# Going on a date



## ku1980rose (Sep 7, 2010)

Well, I guess I'm going on a date tomorrow. 

(It all depends on the condition of the highway by tomorrow evening as we got snow dumped on us recently.)

This is a guy who contacted me on match. We've emailed back and forth and texted the last couple of days. He seems cool. Seems down to earth. But I haven't had the best luck meeting up with guys from online. The last guy was super excited to meet me, kept asking me out, and then when I finally did meet up with him he seemed to change his mind immediately. I have quite a few pictures of me on match, so I don't know how I could look so different in person that someone would change their mind the moment they see me. 

Anyway, just nervous I guess. Going to meet him in a nearby town. Haven't picked a time yet, but early evening. 

I guess it doesn't really matter if it goes well or not.....either we hit it off or we don't, right? Nothing I can do to change that.


----------



## Lon (Jun 6, 2011)

ku1980rose said:


> Well, I guess I'm going on a date tomorrow.
> 
> (It all depends on the condition of the highway by tomorrow evening as we got snow dumped on us recently.)
> 
> ...


I'm excited for you!
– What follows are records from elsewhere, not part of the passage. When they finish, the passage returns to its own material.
-- ==== Sys2Proof/Laws/Frames.lean ====
section
/-! SUPPORT. What the shared operations leave alone: each operation is the device with only the named parts replaced, and the
simp lemmas that follow for every other part. -/

namespace Sys2Proof.Machine

open Sys2Proof

/-- The pins are the safety part's. -/
theorem Dev.pins_frame (d : Dev) :
    d.pins = { d with safe := (d.pins).safe } := by
  rfl

@[simp] theorem Dev.pins_mem (d : Dev) : (d.pins).mem = d.mem := by rw [Dev.pins_frame]
@[simp] theorem Dev.pins_gddr (d : Dev) : (d.pins).gddr = d.gddr := by rw [Dev.pins_frame]
@[simp] theorem Dev.pins_folds (d : Dev) : (d.pins).folds = d.folds := by rw [Dev.pins_frame]
@[simp] theorem Dev.pins_phys (d : Dev) : (d.pins).phys = d.phys := by rw [Dev.pins_frame]
@[simp] theorem Dev.pins_foldMap (d : Dev) : (d.pins).foldMap = d.foldMap := by rw [Dev.pins_frame]
@[simp] theorem Dev.pins_threads (d : Dev) : (d.pins).threads = d.threads := by rw [Dev.pins_frame]
@[simp] theorem Dev.pins_posted (d : Dev) : (d.pins).posted = d.posted := by rw [Dev.pins_frame]
@[simp] theorem Dev.pins_insts (d : Dev) : (d.pins).insts = d.insts := by rw [Dev.pins_frame]
@[simp] theorem Dev.pins_queues (d : Dev) : (d.pins).queues = d.queues := by rw [Dev.pins_frame]
@[simp] theorem Dev.pins_slots (d : Dev) : (d.pins).slots = d.slots := by rw [Dev.pins_frame]
@[simp] theorem Dev.pins_hurdles (d : Dev) : (d.pins).hurdles = d.hurdles := by rw [Dev.pins_frame]
@[simp] theorem Dev.pins_flights (d : Dev) : (d.pins).flights = d.flights := by rw [Dev.pins_frame]
@[simp] theorem Dev.pins_host (d : Dev) : (d.pins).host = d.host := by rw [Dev.pins_frame]
@[simp] theorem Dev.pins_mbox (d : Dev) : (d.pins).mbox = d.mbox := by rw [Dev.pins_frame]
@[simp] theorem Dev.pins_race (d : Dev) : (d.pins).race = d.race := by rw [Dev.pins_frame]
@[simp] theorem Dev.pins_fsets (d : Dev) : (d.pins).fsets = d.fsets := by rw [Dev.pins_frame]
@[simp] theorem Dev.pins_tu (d : Dev) : (d.pins).tu = d.tu := by rw [Dev.pins_frame]
@[simp] theorem Dev.pins_flock (d : Dev) : (d.pins).flock = d.flock := by rw [Dev.pins_frame]
@[simp] theorem Dev.pins_col (d : Dev) : (d.pins).col = d.col := by rw [Dev.pins_frame]
@[simp] theorem Dev.pins_sec (d : Dev) : (d.pins).sec = d.sec := by rw [Dev.pins_frame]
@[simp] theorem Dev.pins_pow (d : Dev) : (d.pins).pow = d.pow := by rw [Dev.pins_frame]
@[simp] theorem Dev.pins_free (d : Dev) : (d.pins).free = d.free := by rw [Dev.pins_frame]

/-- The reaction sets a sticky bit, a reset that is due, and the pins. -/
theorem Dev.react_frame (d : Dev) (c : BitVec 64) (sev : Nat) :
    d.react c sev = { d with col := (d.react c sev).col, safe := (d.react c sev).safe } := by
  rfl

@[simp] theorem Dev.react_mem (d : Dev) (c : BitVec 64) (sev : Nat) : (d.react c sev).mem = d.mem := by rw [Dev.react_frame]
@[simp] theorem Dev.react_gddr (d : Dev) (c : BitVec 64) (sev : Nat) : (d.react c sev).gddr = d.gddr := by rw [Dev.react_frame]
@[simp] theorem Dev.react_folds (d : Dev) (c : BitVec 64) (sev : Nat) : (d.react c sev).folds = d.folds := by rw [Dev.react_frame]
@[simp] theorem Dev.react_phys (d : Dev) (c : BitVec 64) (sev : Nat) : (d.react c sev).phys = d.phys := by rw [Dev.react_frame]
@[simp] theorem Dev.react_foldMap (d : Dev) (c : BitVec 64) (sev : Nat) : (d.react c sev).foldMap = d.foldMap := by rw [Dev.react_frame]
@[simp] theorem Dev.react_threads (d : Dev) (c : BitVec 64) (sev : Nat) : (d.react c sev).threads = d.threads := by rw [Dev.react_frame]
@[simp] theorem Dev.react_posted (d : Dev) (c : BitVec 64) (sev : Nat) : (d.react c sev).posted = d.posted := by rw [Dev.react_frame]
@[simp] theorem Dev.react_insts (d : Dev) (c : BitVec 64) (sev : Nat) : (d.react c sev).insts = d.insts := by rw [Dev.react_frame]
@[simp] theorem Dev.react_queues (d : Dev) (c : BitVec 64) (sev : Nat) : (d.react c sev).queues = d.queues := by rw [Dev.react_frame]
@[simp] theorem Dev.react_slots (d : Dev) (c : BitVec 64) (sev : Nat) : (d.react c sev).slots = d.slots := by rw [Dev.react_frame]
@[simp] theorem Dev.react_hurdles (d : Dev) (c : BitVec 64) (sev : Nat) : (d.react c sev).hurdles = d.hurdles := by rw [Dev.react_frame]
@[simp] theorem Dev.react_flights (d : Dev) (c : BitVec 64) (sev : Nat) : (d.react c sev).flights = d.flights := by rw [Dev.react_frame]
@[simp] theorem Dev.react_host (d : Dev) (c : BitVec 64) (sev : Nat) : (d.react c sev).host = d.host := by rw [Dev.react_frame]
@[simp] theorem Dev.react_mbox (d : Dev) (c : BitVec 64) (sev : Nat) : (d.react c sev).mbox = d.mbox := by rw [Dev.react_frame]
@[simp] theorem Dev.react_race (d : Dev) (c : BitVec 64) (sev : Nat) : (d.react c sev).race = d.race := by rw [Dev.react_frame]
@[simp] theorem Dev.react_fsets (d : Dev) (c : BitVec 64) (sev : Nat) : (d.react c sev).fsets = d.fsets := by rw [Dev.react_frame]
@[simp] theorem Dev.react_tu (d : Dev) (c : BitVec 64) (sev : Nat) : (d.react c sev).tu = d.tu := by rw [Dev.react_frame]
@[simp] theorem Dev.react_flock (d : Dev) (c : BitVec 64) (sev : Nat) : (d.react c sev).flock = d.flock := by rw [Dev.react_frame]
@[simp] theorem Dev.react_sec (d : Dev) (c : BitVec 64) (sev : Nat) : (d.react c sev).sec = d.sec := by rw [Dev.react_frame]
@[simp] theorem Dev.react_pow (d : Dev) (c : BitVec 64) (sev : Nat) : (d.react c sev).pow = d.pow := by rw [Dev.react_frame]
@[simp] theorem Dev.react_free (d : Dev) (c : BitVec 64) (sev : Nat) : (d.react c sev).free = d.free := by rw [Dev.react_frame]
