/-- Settles O15: the instructions of the issued thread, the landing of a posted store, and the return of loaded data. -/
theorem threadMemoryAccess : Obligations.thread_memory_access := by
  unfold Obligations.thread_memory_access
  refine ⟨?instructions, fun s => ⟨?merge, ?returns⟩⟩
  case instructions =>
    rintro s t w size rd ra off a ht hrd haddr halign hslots hreach
    obtain ⟨d, hd⟩ : ∃ d, d = s.dev.issued s.env t := ⟨_, rfl⟩
    have hth : d.thread t = s.dev.thread t := by rw [hd]; rfl
    have hmem : d.mem = s.dev.mem := by rw [hd]; rfl
    have hposted' : d.posted = s.dev.posted := by rw [hd]; rfl
    have haddr' : d.addrOf t ra off = a := by rw [hd, haddr]; rfl
    have hreg : ∀ r, d.reg t r = s.dev.reg t r := fun r => by rw [hd]; rfl
    have hslots' : d.slots = [] := by rw [hd]; exact hslots
    have hreach' : d.reachOf (foldOfThread t) a = .served := by rw [hd, Dev.reachOf_issued]; exact hreach
    have hacts : ∀ l, threadActs s (s.put d) t l := by rw [hd]; exact threadActs_issued s t
    refine ⟨fun edc hsize h hown hposted hsound => ?ownLoad, fun edc hsize h hown => ?remoteLoad, fun rs hsize h => ?store,
      fun op rb rc hsize hoff h => ?atomic, fun h hdone => ?fenceDone, fun h hdone => ?fenceWaits⟩
    case ownLoad =>
      have hload := Dev.load_own (e := s.env) (rd := rd) halign hslots' hreach' hown (by omega) (hposted'.trans hposted) (by rw [hmem]; exact hsound)
        (by rw [hth]; exact Dev.ready_of_mayIssue h.1)
      have hexec : exec (.threadLoad t size rd ra ⟨off, edc⟩) s =
          .next (s.put ((d.touch s.env a).result t rd (BitVec.ofNat 64 (leNat (d.raw a size))))) := by
        rw [exec_threadLoad, execThreadLoad, run_instr rfl ht h, if_pos (size_mem_accessSizes hsize), ← hd,
          Dev.unlessParked_of_no_slots hslots', haddr', Dev.meetEdc_own hown, hload]
      rw [show d.raw a size = s.dev.raw a size by rw [Dev.raw, hmem]; rfl] at hexec
      exact ⟨_, hexec, (((hacts _).touch _ fun n o hz => own_foldMem hown hz).result _ _).frame,
        wrote_result ((Dev.thread_touch ..).trans hth) hrd _⟩
    case remoteLoad =>
      have hedc := d.agrees_meetEdc a edc
      have hedcReach : (d.meetEdc a edc).reachOf (foldOfThread t) a = .served := by
        rw [Dev.meetEdc_frame]
        exact hreach'
      have hexec : exec (.threadLoad t size rd ra ⟨off, edc⟩) s =
          .next (s.put (((d.meetEdc a edc).advance t).park s.env t (.loadData a size rd))) := by
        rw [exec_threadLoad, execThreadLoad, run_instr rfl ht h, if_pos (size_mem_accessSizes hsize), ← hd,
          Dev.unlessParked_of_no_slots hslots', haddr', Dev.load_remote halign ((hedc .slots (by decide)).symm.trans hslots') hedcReach hown]
      have hedcThread : (d.meetEdc a edc).thread t = s.dev.thread t := by
        rw [Dev.meetEdc_frame]; exact hth
      refine ⟨_, hexec, (((hacts _).meetEdc (by decide) _ _).advance).park _ _, ?_, ?_, waits_park hedcThread _⟩
      · exact Dev.meetEdc_mem_congr hmem a edc
      · simp [Dev.park, Dev.thread_advance, Dev.thread_modThread, hedcThread]
    case store =>
      have hexec : exec (.threadStore t size ra off rs) s = .next (s.put ((d.postStore {
          thread := t, addr := a, data := leBytes size (s.dev.reg t rs).toNat, poisoned := (s.dev.thread t).poisonMark }).advance t)) := by
        rw [exec_threadStore, execThreadStore, run_instr rfl ht h, if_pos (size_mem_accessSizes hsize), ← hd, haddr',
          Dev.store_served halign hslots' hreach', hth, hreg]
      refine ⟨_, hexec, ((hacts [.posted]).postStore (by decide) _).advance, ?_, ?_, ?_⟩
      · exact congrArg (· ++ _) hposted'
      · simp [Dev.thread_advance, hth]
      · simp [Dev.thread_advance, hth]
    case atomic =>
      subst hoff
      have hexec : exec (.threadAtomic t op size rd ra rb rc) s = .next (s.put (((d.postStore {
          thread := t, addr := a, data := leBytes size (s.dev.reg t rb).toNat, poisoned := (s.dev.thread t).poisonMark,
          atomic := some (op, rd, (s.dev.reg t rc).toNat) }).advance t).park s.env t (.atomicData rd))) := by
        rw [exec_threadAtomic, execThreadAtomic, run_instr rfl ht h, if_pos hsize, ← hd, haddr',
          Dev.atomic_served halign hslots' hreach', hth, hreg, hreg]
      refine ⟨_, hexec, (((hacts [.posted]).postStore (by decide) _).advance).park _ _, ?_, ?_, waits_park hth _⟩
      · simp [Dev.park, Dev.thread_advance, Dev.thread_modThread, hth]
      · exact congrArg (· ++ _) hposted'
    case fenceDone =>
      have hexec : exec (.fence t) s = .next (s.put (d.advance t)) := by
        rw [exec_fence, execFence, run_instr rfl ht h, Dev.storesDone_issued, if_pos hdone, ← hd]
      refine ⟨_, hexec, (hacts _).advance.frame, ?_, ?_, ?_⟩ <;> simp [Dev.thread_advance, hth]
    case fenceWaits =>
      have hexec : exec (.fence t) s = .next (s.put ((d.advance t).park s.env t .fence)) := by
        rw [exec_fence, execFence, run_instr rfl ht h, Dev.storesDone_issued, hdone, ← hd]
        rfl
      exact ⟨_, hexec, ((hacts _).advance.park _ _).frame, waits_park hth _⟩
  case merge =>
    intro i p hclk hp hstore hfirst hguard hreach ⟨n, o, hzone⟩ hne hfit
    obtain ⟨d, hd⟩ : ∃ d, d = { s.dev with posted := s.dev.posted.eraseIdx i } := ⟨_, rfl⟩
    have hland := Dev.land_foldMem (d := d) hstore (by rw [hd]; exact hreach) hzone hne hfit s.env
    obtain ⟨x, hx⟩ : ∃ x, x = (d.touch s.env p.addr).mergeHold p.addr p.data.length := ⟨_, rfl⟩
    have hagrees : s.dev.agrees [.posted, .folds, .phys] x := by
      rw [hx, hd]
      exact (((s.dev.agrees_posted _).mono (l := [.posted, .folds, .phys]) (by decide)).andThen (Dev.agrees_touch _ _ _) (by decide)).andThen (Dev.agrees_mergeHold _ _ _) (by decide)
    obtain ⟨y, hy⟩ : ∃ y, y = x.writePiece p.addr p.data p.poisoned := ⟨_, rfl⟩
    have hbytes : y.mem.bytes = mput s.dev.mem.bytes p.addr p.data := by
      rw [hy, Dev.writePiece_bytes, ← hagrees .mem (by decide)]
    have hpiece : s.dev.agrees ([.mem, .posted, .folds, .phys, .threads, .flights] ++ faultParts) y := by
      rw [hy]
      exact (hagrees.mono (by decide)).andThen (Dev.agrees_writePiece _ _ _ _) (by decide)
    have hposted : y.posted = s.dev.posted.eraseIdx i := by
      rw [hy, Dev.writePiece_frame, hx, ← Dev.agrees_mergeHold _ _ _ .posted (by decide), ← Dev.agrees_touch _ _ _ .posted (by decide), hd]
    have hgone := Dev.agrees_storeGone y p.thread
    have hexec : exec (.narrowStoreMerge i) s = .next (s.put (y.storeGone p.thread)) := by
      have hany : ((s.dev.posted.take i).any fun x => x.thread == p.thread && x.addr / 64 == p.addr / 64) = false :=
        any_eq_false_of_all_not hfirst fun x => by simp [bne]
      rw [exec_narrowStoreMerge, execNarrowStoreMerge, runClocked_running rfl hclk]
      simp only [hp, hany, hguard, Bool.false_eq_true, if_false, ← hd, hland, ← hx, ← hy]
    refine ⟨_, hexec, ?_, State.touches_of_agrees (hpiece.andThen hgone (by decide)), fun k hk => ?_, fun k hk => ?_, fun a ha => ?_⟩
    · exact (hgone .posted (by decide)).symm.trans hposted
    · have hthreads : y.threads = s.dev.threads := by
        rw [hy, ← Dev.agrees_writePiece _ _ _ _ .threads (by decide), ← hagrees .threads (by decide)]
      rw [State.put_dev, Dev.storeGone_other _ hk, Dev.thread, hthreads]
      rfl
    · rw [State.put_dev, ← hgone .mem (by decide), hbytes, mget_mput, if_pos (by omega), Nat.add_sub_cancel_left]
    · rw [State.put_dev, ← hgone .mem (by decide), hbytes, mget_mput, if_neg (by omega)]
  case returns =>
    intro t a size rd hclk ht hrd hst hwait hreqs hposted hreach ⟨o, hzone, hpast⟩ hslots hsound
    have hwhat : s.dev.whatOf t = some (.loadData a size rd) := by
      simpa [Dev.whatOf, Dev.waitOf, hst] using hwait
    have hfail : s.dev.gddrFailed a = false := by simp [Dev.gddrFailed, hzone]
    have hserved : s.dev.reachOf (foldOfThread t) a = .served := by rw [Dev.reachOf, hreach, ite_self]
    have hplain : s.dev.bytes a size = s.dev.raw a size := Dev.bytes_plain (by rw [zoneOf_common hzone]; omega) _
    have htouch : s.dev.touch s.env a = s.dev := by simp [Dev.touch, hzone]
    have harrives : s.dev.loadArrives s.env t a size rd =
        (s.dev.loadResult t rd (s.dev.raw a size) false).wake t [] := by
      simp only [Dev.loadArrives, Dev.landLine_of_posted_nil hposted (by simp [hwhat] : s.dev.whatOf t ≠ some .heldStore),
        Dev.readFrom_sound hsound hslots hfail hserved, hplain, htouch]
    have hwake : (s.dev.loadResult t rd (s.dev.raw a size) false).wake t [] =
        (s.dev.modThread t fun th => th.setReg rd (BitVec.ofNat 64 (leNat (s.dev.raw a size)))).modThread t fun th =>
          { th with st := .ready, wait := none } := Dev.wake_of_posted_nil (d := s.dev.loadResult t rd _ false) hposted t []
    have hexec : exec (.loadDataReturn t) s = .next (s.put ((s.dev.loadResult t rd (s.dev.raw a size) false).wake t [])) := by
      rw [exec_loadDataReturn, execLoadDataReturn, runClocked_running (by simp [missingUnit, Instr.units, ht]) hclk]
      simp only [hwhat, hreqs, Dev.guardOf_of_no_slots hslots, Dev.unlessParked_of_posted_nil hposted, harrives]
      rfl
    rw [hwake] at hexec
    have hself : threadActs s (s.put s.dev) t [.free] := ⟨⟨rfl, rfl, rfl, fun p _ => p.same_refl _⟩, fun _ _ => rfl, fun _ _ => rfl⟩
    refine ⟨_, hexec, ((hself.modThread _).modThread _).frame, ?_, ?_, fun r hr => ?_⟩
    · simp [Dev.thread_modThread]
    · simp only [State.put_dev, Dev.thread_modThread, if_true]
      exact (Thread.reg_setReg _ hrd _ rd).trans (if_pos rfl)
    · simp only [State.put_dev, Dev.thread_modThread, if_true]
      exact (Thread.reg_setReg _ hrd _ r).trans (if_neg hr)

end Sys2Proof.Machine
end

section
/-! SUPPORT. ISSUE and GROUP (R132 to R134, R137): descriptors are copied, queued in order, and answered with issue numbers. -/

namespace Sys2Proof.Machine

open Sys2Proof
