-- ==== Sys2Proof/Machine/RingRead.lean ====
section
/-!
DEFINITION. The `rclk` edge: the write-pointer synchroniser, R.NOP, R.POP and R.FLUSH (spec 43_ring_read.md R137 to R141,
R146, 44_cdc_sync.md R151 to R153).
-/
namespace Sys2Proof.Machine

/-- `sample_w`, what `wq_r[0]` captures at this edge (R152). -/
def State.sampleW (s : State) : Nat := sampled s.sampling.wChg s.wr.wgray s.sampling.wPrev s.ports.drawW

/-- The synchroniser shift of every `rclk` edge (R151), which also clears `w_chg` (R153).
It reads no register that R.POP or R.FLUSH writes, so applying it after the command's effect is the simultaneous
update of R9. -/
def State.syncR (s : State) : State :=
  (s.setRd { s.rd with wqR := shiftStages s.sampleW s.rd.wqR }).setSampling { s.sampling with wChg := false }

/-- `rbin` and `rgray` take new values; where `rgray` changes, `r_prev` keeps the value before the edge and `r_chg` is
set (R36, R153). -/
def State.moveRead (s : State) (nbin ngray : Nat) : State :=
  (s.setRd { s.rd with rbin := nbin, rgray := ngray }).setSampling
    (if ngray = s.rd.rgray then s.sampling else { s.sampling with rChg := true, rPrev := s.rd.rgray })

/-- A pop from a non-empty view: the byte of `r_data` is returned and the pointer moves on (R138). -/
def State.popOne (s : State) : State :=
  (s.setPopped s.rData).moveRead (nextPointer s.cfg s.rd.rbin) (gray (nextPointer s.cfg s.rd.rbin))

/-- A flush: the read pointer takes the view of the write pointer from before the edge (R140). With `N = 0` there is no
pointer to move (R146). -/
def State.flushView (s : State) : State :=
  if s.cfg.n = 0 then s else s.moveRead (bin s.cfg.pw s.wgrayR) s.wgrayR

/-- R.NOP (R137). -/
def execRNop (s : State) : Host.Outcome State Fault Refusal := .next s.syncR

/-- R.POP (R138); with `r_empty = 1` it faults and changes nothing (R139, R166, R174).
With `N = 0` the `rbin` recorded is the model's own 0 (DESIGN CHOICE, log 17). -/
def execRPop (s : State) : Host.Outcome State Fault Refusal :=
  if s.rEmpty then .fault (.popEmpty .read s.rd.rbin) else .next s.popOne.syncR

/-- R.FLUSH (R140). -/
def execRFlush (s : State) : Host.Outcome State Fault Refusal := .next s.flushView.syncR

end Sys2Proof.Machine
end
But make sure you are safe, keep it somewhere public, make sure someone (a close friend) knows where you are and make sure you have exit strategies.... and with those out of the way, have fun!


----------



## EleGirl (Dec 3, 2011)

Yep you will hit it off or you will not.

What are you doing on this first date?


----------



## TBT (Dec 20, 2011)

I remember following your story over a year ago and how you were suffering in your marriage at the time.It's good to see that you've moved on from that lonely experience.I hope when you do meet that special someone that he's loving,caring and totally invested in his commitment.Until then have fun in your dating and as Lon said,be safe.Good luck tomorrow.


----------



## Freak On a Leash (Feb 19, 2010)

ku1980rose said:


> Well, I guess I'm going on a date tomorrow.


Awesome! :smthumbup: Dress up so you look hot and feel good and head out. Do what Lon suggested and I assume you are going someplace public? 

If it doesn't work out then not to worry. You will have your own car so that's a good thing.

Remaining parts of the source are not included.